Look for "-- ==== Sys2Proof/Machine/Dispatch.lean" in the records below, then copy that line and every line after it, exactly and with nothing added.

Provided data Start Marker

/-- What a region entry says of itself: length, kind, end, OBJECT and OFFSET. -/
def Image.badRegion (im : Image) (L i : Nat) (g : RegionRec) : Bool :=
  g.length == 0 || decide (g.kind < 1) || decide (g.kind > 4) || decide (g.base + g.units > 3072)
    || (if g.kind = 3 ∧ g.object ≠ 0 then g.offset % 4096 != 0 || (match im.objects.find? fun o => o.object == g.object with
          | some o => decide (g.offset + 4096 * g.length > o.bytes)
          | none => true)
        else if g.kind = 4 then g.offset != 0
          || !(im.rings.any fun r => r.cluster == L && r.region == i && r.ring == g.object)
        else g.object != 0 || g.offset != 0)

def regionsMeet (a b : RegionRec) : Bool := decide (a.base < b.base + b.units) && decide (b.base < a.base + a.units)

def imgRegion (b : List Byte) (im : Image) : Option ImgRefusal :=
  breach 0x0D ((recsAt b 0x02 clusterRecAt).flatMap fun e =>
    (List.range 16).map fun i =>
      let o := e.1 + 16 + 16 * i
      (o, match e.2.regions[i]? with
        | some g => im.badRegion e.2.cluster i g || (e.2.regions.take i).any (regionsMeet g)
        | none => (nonzeroIn b o (o + 16)).isSome))

/-! ### Segments and the entries that name them (R202, R203) -/

def badSegment (dataLen : Nat) (g : SegmentRec) : Bool :=
  let ok := match g.kind with
    | 0 => decide (4 ≤ g.length) && decide (g.length ≤ 65536) && g.length % 4 == 0
    | 1 => decide (4 ≤ g.length) && decide (g.length ≤ 32768) && g.length % 4 == 0
    | 2 => decide (4 ≤ g.length) && decide (g.length ≤ 16384) && g.length % 4 == 0
    | _ => decide (64 ≤ g.length) && g.length % 64 == 0
  !ok || g.offset % 64 != 0 || decide (g.offset + g.length > dataLen)

/-- Spans of a cluster within which a static access may lie whole: regions, or halves of carried ones, in bytes, with
kind and OBJECT. -/
def ClusterRec.places (k : ClusterRec) (halves : Bool) : List (Nat × Nat × Nat × Nat) :=
  k.regions.flatMap fun g =>
    if g.kind = 2 ∧ halves then
      [(4096 * g.base, 4096 * g.length, 2, 0), (4096 * (g.base + g.length), 4096 * g.length, 2, 0)]
    else [(4096 * g.base, 4096 * g.units, g.kind, g.object)]

def Image.places (im : Image) (L : Nat) (halves : Bool) : List (Nat × Nat × Nat × Nat) :=
  match im.clusters.find? fun k => k.cluster == L with
  | some k => k.places halves
  | none => []

/-- [a, a+n) lies in one place of one of the kinds. -/
def Image.within (im : Image) (L a n : Nat) (halves : Bool) (kinds : List Nat) : Bool :=
  (im.places L halves).any fun p => kinds.contains p.2.2.1 && decide (p.1 ≤ a) && decide (a + n ≤ p.1 + p.2.1)

def segKinds : List Nat := [0, 1, 1, 2, 2, 3]

def Image.segLength (im : Image) (n : Nat) : Nat := ((im.segment n).map (·.length)).getD 0

/-- The descriptor table lies in a constant region with OBJECT 0 (R202). -/
def Image.tableOk (im : Image) (u : FolioClusterRec) : Bool :=
  if u.descSeg = noSeg then u.descAddr == 0
  else u.descAddr % 64 == 0 && (im.places u.cluster false).any fun p => p.2.2.1 == 3 && p.2.2.2 == 0
    && decide (p.1 ≤ u.descAddr) && decide (u.descAddr + im.segLength u.descSeg ≤ p.1 + p.2.1)

def imgSegment (b : List Byte) (im : Image) : Option ImgRefusal :=
  breach 0x0E ((recsAt b 0x05 segmentAt).map (fun e => (e.1, badSegment (imgDataLen b) e.2))
    ++ (recsAt b 0x04 folioClusterAt).flatMap fun e =>
      ((e.2.segs.zip segKinds).zipIdx.map fun x =>
        (e.1 + 4 + 2 * x.2, x.1.1 != noSeg && (im.segment x.1.1).map (·.kind) != some x.1.2))
      ++ [(e.1 + 2, decide (e.2.entry ≥ im.segLength e.2.tellerSeg / 4)), (e.1 + 16, !im.tableOk e.2)])

/-! ### Descriptors of tables (R206, R214) -/

/-- The descriptors of every table of every folio: folio, cluster's record, offset in the image, words. -/
def imgDescs (b : List Byte) (im : Image) : List (Nat × FolioClusterRec × Nat × List Word) :=
  (List.range im.folios.length).flatMap fun f => (im.users f).flatMap fun u =>
    match im.segment u.descSeg with
    | some g => (List.range (g.length / 64)).map fun i =>
        let o := im.dataOffset + g.offset + 64 * i
        (f, u, o, wordsOf (rdBytes b o 64) 16)
    | none => []
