-- ==== Sys2Proof/Machine/Dispatch.lean ====
section
/-! DEFINITION. The effect of every command: one arm for each, one call of its meaning. -/
namespace Sys2Proof.Machine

Provided data End Marker

*Finished exercise*:
-- ==== Sys2Proof/Machine/Dispatch.lean ====
section
/-! DEFINITION. The effect of every command: one arm for each, one call of its meaning. -/
namespace Sys2Proof.Machine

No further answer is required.